Хутор дряхлел – дряхлел вместе с Бахом, так же медленно и равнодушно. Как старый товарищ. Как брат. Как отражение в зеркале. Баху было приятно это неназойливое товарищество. Их с хутором жизнь постепенно угасала – но тем ярче и мощнее разгоралась жизнь детей. Тем правильнее представлялся с каждым днем их отъезд…
* * *
Однажды ночью Бах проснулся от ощущения невероятной легкости. Первая мысль была – умер. Но нет: чувствовал руки и ноги, мог пошевелить пальцами и дернуть кончиком носа. Однако члены были странно, немыслимо легки – будто наполнены воздухом. Тем же воздухом были наполнены и внутренности Баха, и горло, и голова; и даже волосы, казалось, слегка приподымались над подушкой, не имея собственного веса. Что-то ушло из его тела – ощутимое, большое – испарилось по́том со лба, вышло с дыханием.
Кинулся к лампе, запалил свечу. Осмотрел свое тело: от скрюченных пальцев ног со слоящимися пластинами ногтей – до корявых пальцев рук в морщинистой коже. Тело было – прежнее, а ощущалось – иначе.
Вот здесь, в шее, всю жизнь что-то тянуло и сжимало, придавливая к земле, сутуля спину и вминая голову в плечи. А сейчас – нет.
Во внутренностях всегда что-то сидело, очень глубоко, сцепляя в единый комок и кишки, и желудок, и печень с селезенкой. А сейчас – нет.
Все мускулы, жилы и сочленения, бывало, словно обметывало инеем, продирало ознобом. А сейчас – нет.

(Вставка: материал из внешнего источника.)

-- ==== Sys2Proof/Tests/Slice0.lean ====
section
/-! SUPPORT. Tests, each about one step: the refusals of WellFormed, words written out from spec/30_encoding.md, examples of the
spec's rules, and for every statement with hypotheses a witness that meets them. Expected values are the spec's. -/

namespace Sys2Proof.Tests

open Sys2Proof.Machine

/-! ### Well-formedness: one ill-formed term for each check, refused -/

theorem test_wf_enc_narrow : (Instr.enc 1 .a).wellFormed = false := by decide
theorem test_wf_enc_wide : (Instr.enc 9 .b).wellFormed = false := by decide
theorem test_wf_ident_dst : (Instr.ident .d .none .none).wellFormed = false := by decide
theorem test_wf_ident_src1 : (Instr.ident .acc .ain .none).wellFormed = false := by decide
theorem test_wf_ident_src2 : (Instr.ident .acc .none .e).wellFormed = false := by decide
theorem test_wf_dbl_pair : (Instr.dbl .d .acc .none).wellFormed = false := by decide
theorem test_wf_dbl_src2 : (Instr.dbl .acc .acc .d).wellFormed = false := by decide
theorem test_wf_add_build_bound : (Instr.add .tmp .d (.ta 7)).wellFormed = false := by decide
theorem test_wf_add_dst : (Instr.add .acc .acc (.tb 0)).wellFormed = false := by decide
theorem test_wf_sub_build : (Instr.sub .tmp .d (.ta 0)).wellFormed = false := by decide
theorem test_wf_todbl_src : (Instr.todbl .acc .e .none).wellFormed = false := by decide
theorem test_wf_todbl_dst : (Instr.todbl .d .tmp .none).wellFormed = false := by decide
theorem test_wf_tosto_first : (Instr.tosto (.ta 0) .e .none).wellFormed = false := by decide
theorem test_wf_tosto_other : (Instr.tosto (.ta 1) .ain .none).wellFormed = false := by decide
theorem test_wf_tosto_tb : (Instr.tosto (.tb 1) .e .none).wellFormed = false := by decide
theorem test_wf_toext_dst : (Instr.toext .d .acc .none).wellFormed = false := by decide
theorem test_wf_unassigned : (Instr.dbl (.unassigned 0) .ain .none).wellFormed = false := by decide
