/-- Every word of a fill is the word filled with. -/
theorem Memory.read32_fillWords (m : Memory) (dest q n : Nat) (w : Word) (h : q < n) :
    (m.fillWords dest w n).read32 (dest + 4 * q) = w := by
  induction n generalizing m dest q with
  | zero => omega
  | succ n ih =>
    rw [Memory.fillWords]
    cases q with
    | zero =>
      rw [Memory.read32_congr fun c _ _ => Memory.read_fillWords_outside _ w (by omega)]
      simp
    | succ q =>
      rw [show dest + 4 * (q + 1) = dest + 4 + 4 * q by omega]
      exact ih _ _ _ (by omega)

theorem Memory.read_copyWords_outside (m : Memory) {source dest c n : Nat}
    (h : c < dest ∨ dest + 4 * n ≤ c) : (m.copyWords source dest n).read c = m.read c := by
  induction n generalizing m source dest with
  | zero => rfl
  | succ n ih =>
    rw [Memory.copyWords, ih (m.write32 dest _) (by omega), Memory.read_write32_outside m _ (by omega)]

/-- Word q of a copy is word q of the source, when source and destination share no byte. -/
theorem Memory.read32_copyWords (m : Memory) (source dest q n : Nat) (h : q < n)
    (hd : source + 4 * n ≤ dest ∨ dest + 4 * n ≤ source) :
    (m.copyWords source dest n).read32 (dest + 4 * q) = m.read32 (source + 4 * q) := by
  induction n generalizing m source dest q with
  | zero => omega
  | succ n ih =>
    rw [Memory.copyWords]
    cases q with
    | zero =>
      rw [Memory.read32_congr fun c _ _ => Memory.read_copyWords_outside _ (by omega)]
      simp
    | succ q =>
      rw [show dest + 4 * (q + 1) = dest + 4 + 4 * q by omega, ih _ _ _ _ (by omega) (by omega),
        show source + 4 * (q + 1) = source + 4 + 4 * q by omega]
      exact Memory.read32_write32_ne m _ (by omega)

theorem Memory.read_scramble_outside (m : Memory) (draw : Nat) {base c n : Nat} (h : c < base ∨ base + n ≤ c) :
    (m.scramble draw base n).read c = m.read c := by
  induction n with
  | zero => rfl
  | succ n ih => rw [Memory.scramble, Memory.read_write_ne _ _ (by omega), ih (by omega)]

/-- Every byte of a scrambled range is the free value of that draw. -/
theorem Memory.read_scramble (m : Memory) (draw base t n : Nat) (h : t < n) :
    (m.scramble draw base n).read (base + t) = Config.freeByte draw (base + t) := by
  induction n with
  | zero => omega
  | succ n ih =>
    rw [Memory.scramble]
    by_cases ht : t = n
    · subst ht; simp
    · rw [Memory.read_write_ne _ _ (by omega), ih (by omega)]

/-! ### The canonical form -/

theorem Memory.wf_iff (m : Memory) :
    m.wf = true ↔ (m.Pairwise fun x y => x.1 < y.1) ∧
      ∀ cell ∈ m, cell.2 ≠ Memory.unlisted ∧ cell.1 < Config.addressSpace := by
  simp [Memory.wf, List.all_eq_true]

theorem Memory.wf_nil : Memory.wf [] = true := by decide

theorem Memory.wf_erase {m : Memory} (h : m.wf = true) (addr : Nat) : (m.erase addr).wf = true := by
  rw [Memory.wf_iff] at h ⊢
  exact ⟨h.1.filter _, fun cell hc => h.2 cell (List.mem_of_mem_filter hc)⟩

theorem Memory.wf_clear {m : Memory} (h : m.wf = true) (base len : Nat) : (m.clear base len).wf = true := by
  rw [Memory.wf_iff] at h ⊢
  exact ⟨h.1.filter _, fun cell hc => h.2 cell (List.mem_of_mem_filter hc)⟩

theorem Memory.mem_insert (m : Memory) (addr : Nat) (v : Byte) (cell : Host.Cell) :
    cell ∈ m.insert addr v ↔ cell = (addr, v) ∨ cell ∈ m := by
  induction m with
  | nil => simp [Memory.insert]
  | cons head rest ih =>
    obtain ⟨d, x⟩ := head
    unfold Memory.insert
    split
    · simp
    · simp only [List.mem_cons, ih]; tauto
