-- ==== Sys2Proof/Laws/Scan.lean ====
section
/-! SUPPORT. The laws of the encoder's scan: the bounds of RunLength, what the scan reads, that its length does not depend on the
start line, and its unfolding by one pass (41_encoder R142 to R146, R153, R158). -/

namespace Sys2Proof.Machine

variable {pix pix' : Nat → Word} {fl : BitVec 12} {a b i k e : Nat} {first : Bool}

/-! ### RunLength (41_encoder R143) -/

theorem le_extendRun (pix : Nat → Word) (i b fuel j : Nat) : j ≤ extendRun pix i b fuel j := by
  induction fuel generalizing j with
  | zero => exact le_rfl
  | succ fuel ih =>
    unfold extendRun
    split
    · exact Nat.le_of_succ_le (ih (j + 1))
    · exact le_rfl

theorem extendRun_le (pix : Nat → Word) {i b fuel j : Nat} (hb : j ≤ b) (hm : j - i ≤ Config.maxCount) :
    extendRun pix i b fuel j ≤ b ∧ extendRun pix i b fuel j - i ≤ Config.maxCount := by
  induction fuel generalizing j with
  | zero => exact ⟨hb, hm⟩
  | succ fuel ih =>
    unfold extendRun
    split
    · rename_i h; exact ih (by omega) (by omega)
    · exact ⟨hb, hm⟩

/-- The run includes its first pixel, ends at b at the latest and fits a record (41_encoder R143). -/
theorem runLength_bounds (pix : Nat → Word) (h : i < b) :
    1 ≤ runLength pix i b ∧ runLength pix i b ≤ b - i ∧ runLength pix i b ≤ Config.maxCount := by
  have h1 := le_extendRun pix i b (min Config.maxCount (b - i)) (i + 1)
  have h2 := extendRun_le pix (i := i) (b := b) (fuel := min Config.maxCount (b - i)) (j := i + 1) (by omega)
    (by simp [Config.maxCount])
  unfold runLength
  omega

theorem extendRun_congr (fuel j : Nat) (h : ∀ p, i ≤ p → p < b → pix' p = pix p) (hi : i < b) (hj : i ≤ j) :
    extendRun pix' i b fuel j = extendRun pix i b fuel j := by
  induction fuel generalizing j with
  | zero => rfl
  | succ fuel ih =>
    unfold extendRun
    by_cases hb : j < b
    · rw [h j hj hb, h i le_rfl hi, ih (j + 1) (by omega)]
    · simp [hb]

/-- RunLength reads only pixels of [i, b) (41_encoder R158). -/
theorem runLength_congr (h : ∀ p, i ≤ p → p < b → pix' p = pix p) (hi : i < b) :
    runLength pix' i b = runLength pix i b := by
  unfold runLength; rw [extendRun_congr _ _ h hi (by omega)]

/-! ### One pass (41_encoder R142) -/

theorem passNext_bounds (pix : Nat → Word) (h : i < b) : i < passNext pix b i ∧ passNext pix b i ≤ b := by
  have := runLength_bounds pix h
  unfold passNext; split <;> omega

theorem passPending_bounds (pix : Nat → Word) (h : i < b) (hk : k ≤ i) :
    k ≤ passPending pix b i k ∧ passPending pix b i k ≤ passNext pix b i := by
  have := runLength_bounds pix h
  unfold passPending passNext; split <;> omega

theorem isRun_congr (h : ∀ p, i ≤ p → p < b → pix' p = pix p) (hi : i < b) : isRun pix' i b = isRun pix i b := by
  unfold isRun; rw [runLength_congr h hi]

/-! ### What the scan reads (41_encoder R158) -/

theorem pixelsFrom_congr {s n : Nat} (h : ∀ p, s ≤ p → p < s + n → pix' p = pix p) :
    pixelsFrom pix' s n = pixelsFrom pix s n := by
  refine List.map_congr_left fun t ht => h _ (by omega) ?_
  have := List.mem_range.1 ht; omega

theorem flushLiteral_congr (fuel s : Nat) (first : Bool) (h : ∀ p, s ≤ p → p < e → pix' p = pix p) :
    flushLiteral pix' fl e fuel first s = flushLiteral pix fl e fuel first s := by
  induction fuel generalizing s first with
  | zero => rfl
  | succ fuel ih =>
    unfold flushLiteral
    split
    · rw [pixelsFrom_congr fun p hp hp' => h p hp (by omega), ih _ _ fun p hp hp' => h p (by omega) hp']
    · rfl

theorem literalWords_congr (h : ∀ p, k ≤ p → p < e → pix' p = pix p) :
    literalWords pix' fl first k e = literalWords pix fl first k e := flushLiteral_congr _ _ _ h

theorem passWords_congr (h : ∀ p, k ≤ p → p < b → pix' p = pix p) (hi : i < b) (hk : k ≤ i) :
    passWords pix' fl b i k first = passWords pix fl b i k first := by
  have hr := fun p (hp : i ≤ p) hb => h p (by omega) hb
  unfold passWords
  rw [isRun_congr hr hi, runLength_congr hr hi, h i hk hi, literalWords_congr fun p hp he => h p hp (by omega)]

/-- The words still to come read only pixels of [k, b) (41_encoder R158). -/
theorem scanWords_congr (fuel : Nat) (h : ∀ p, k ≤ p → p < b → pix' p = pix p) (hk : k ≤ i) :
    scanWords pix' fl b fuel i k first = scanWords pix fl b fuel i k first := by
  induction fuel generalizing i k first with
  | zero => simp only [scanWords, tailWords, literalWords_congr h]
  | succ fuel ih =>
    unfold scanWords
    split
    · rename_i hi
      have hr := fun p (hp : i ≤ p) hb => h p (by omega) hb
      have hpend := passPending_bounds pix hi hk
      rw [passWords_congr h hi hk]
      unfold passNext passPending passFirst at *
      rw [isRun_congr hr hi, runLength_congr hr hi]
      rw [ih (fun p hp hb => h p (by omega) hb) hpend.2]
    · simp only [tailWords, literalWords_congr h]

/-- The stream of a range is a function of its pixels (41_encoder R154). -/
theorem encodeWords_congr {part : Bool} (h : ∀ p, a ≤ p → p < b → pix' p = pix p) :
    encodeWords pix' fl a b part = encodeWords pix fl a b part := scanWords_congr _ h le_rfl

/-! ### Lengths do not depend on the start line (41_encoder R151) -/

theorem flushLiteral_length (fl' : BitVec 12) (fuel s : Nat) (first first' : Bool) :
    (flushLiteral pix fl e fuel first s).length = (flushLiteral pix fl' e fuel first' s).length := by
  induction fuel generalizing s first first' with
  | zero => rfl
  | succ fuel ih =>
    unfold flushLiteral
    split
    · simp [ih _ false false]
    · rfl

theorem passWords_length (fl' : BitVec 12) (first' : Bool) :
    (passWords pix fl b i k first).length = (passWords pix fl' b i k first').length := by
  unfold passWords
  split
  · simp [literalWords, flushLiteral_length fl' _ _ first first']
  · rfl

theorem scanWords_length (fl' : BitVec 12) (fuel : Nat) (first' : Bool) :
    (scanWords pix fl b fuel i k first).length = (scanWords pix fl' b fuel i k first').length := by
  induction fuel generalizing i k first first' with
  | zero => simp [scanWords, tailWords, literalWords, flushLiteral_length fl' _ _ first first']
  | succ fuel ih =>
    unfold scanWords
    split
    · simp [passWords_length fl' first', ih (passFirst pix b i first')]
    · simp [tailWords, literalWords, flushLiteral_length fl' _ _ first first']

/-- EncLen is the length of every encode of the range (41_encoder R151). -/
theorem encodeWords_length (fl : BitVec 12) (part : Bool) :
    4 * (encodeWords pix fl a b part).length = encLen pix a b := by
  unfold encLen encodeWords; rw [scanWords_length 0 _ false]

/-! ### Unfolding by one pass (41_encoder R142) -/

theorem scanWords_fuel (fuel : Nat) (h : b - i ≤ fuel) :
    scanWords pix fl b fuel i k first = scanWords pix fl b (b - i) i k first := by
  induction fuel using Nat.strong_induction_on generalizing i k first with
  | _ fuel ih =>
    match fuel, h with
    | 0, h => rw [show b - i = 0 by omega]
    | fuel + 1, h =>
      by_cases hi : i < b
      · have hn := passNext_bounds pix hi
        obtain ⟨n, hn'⟩ : ∃ n, b - i = n + 1 := ⟨b - i - 1, by omega⟩
        rw [hn']
        simp only [scanWords, hi, if_true]
        rw [ih fuel (by omega) (by omega)]
        by_cases hlt : n < fuel + 1
        · rw [ih n hlt (by omega)]
        · omega
      · rw [show b - i = 0 by omega]
        simp [scanWords, hi]

/-- Inside the range a pass emits its words and the scan goes on behind it (41_encoder R142). -/
theorem scanWords_pass (hi : i < b) :
    scanWords pix fl b (b - i) i k first =
      passWords pix fl b i k first ++
        scanWords pix fl b (b - passNext pix b i) (passNext pix b i) (passPending pix b i k)
          (passFirst pix b i first) := by
  have hn := passNext_bounds pix hi
  obtain ⟨n, hn'⟩ : ∃ n, b - i = n + 1 := ⟨b - i - 1, by omega⟩
  rw [hn']
  simp only [scanWords, hi, if_true]
  rw [scanWords_fuel n (by omega)]

/-- At the end of the range the trailing literal and EOS remain (41_encoder R142, R147, R156). -/
theorem scanWords_tail (hi : ¬i < b) : scanWords pix fl b (b - i) i k first = tailWords pix fl b k first := by
  rw [show b - i = 0 by omega]; rfl

end Sys2Proof.Machine
end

Не было мельничного жернова на шее.
Не было ледяной иглы в кишках.
Не было инея в мышцах.
Страх ушел из Баха.
Он осознал это именно сейчас, глубокой ночью, разглядывая свое тело в неверном свете свечи. Осознал ясно, что не боится больше ни жестокосердных односельчан, ни суровых киргизов. Ни голода, ни войны, ни бродяг-лиходеев. Ни потери любимой женщины, ни бессмысленности своего труда. Ни даже ухода детей. Все это уже было в его жизни. Случилось – и ушло, стало песком, утекло в Волгу.
И страха – не стало.
Впервые за полвека жизни.
Бах задул свечу и какое-то время посидел в темноте. Легкость в теле была так ошеломляюще непривычна и неудобна, что он предпочел бы вернуть хоть малую толику исчезнувшего страха – чтобы как-то скрепить органы и мышцы, вновь слепить их воедино, придать организму хоть какой-то вес…
Он вышел в ночь, открыл настежь все ставни. Посидел на крыльце, наблюдая прятавшуюся за тучами мутную луну. Потом оделся потеплее, затворил дверь и отправился бродить по окрестностям.
Ноги, непривычные к легкости тела, несли Баха быстро, то и дело норовя перейти на бег, – но он умерял их скорость, желая слушать лес. Дождя не было, и звуки ночи раздавались отчетливо: скрипели отсырелые пни, хлюпали под башмаками лужи и тяжелые от влаги листья, изредка в эти лужи падали с громким бульканьем повисшие на ветвях капли. Чей-то заунывный голос – птичий? звериный? – несся издалека. Разглядеть тропу в темноте было невозможно, но то ли тело само находило верную дорогу, то ли лес расступался – ни единого раза Бах не упал, не споткнулся и даже не оцарапался.
Поняв, что ноги вывели его к обрыву, спустился к реке. Посидел немного у лодки, оглаживая скользкие от влаги бока, и сдернул в воду – поплыл в Гнаденталь.
Возможно, Гнаденталь изменился за эти годы, а возможно, и нет. Постепенно привыкая к приятной легкости движений, Бах шагал по улицам. Но ни знакомые дома, ни главная площадь, где витали призраки сожженных карагачей, ни сельсовет, где бдел когда-то ночи напролет неспящий Гофман, – ничто не вызвало в душе шевеления чувств.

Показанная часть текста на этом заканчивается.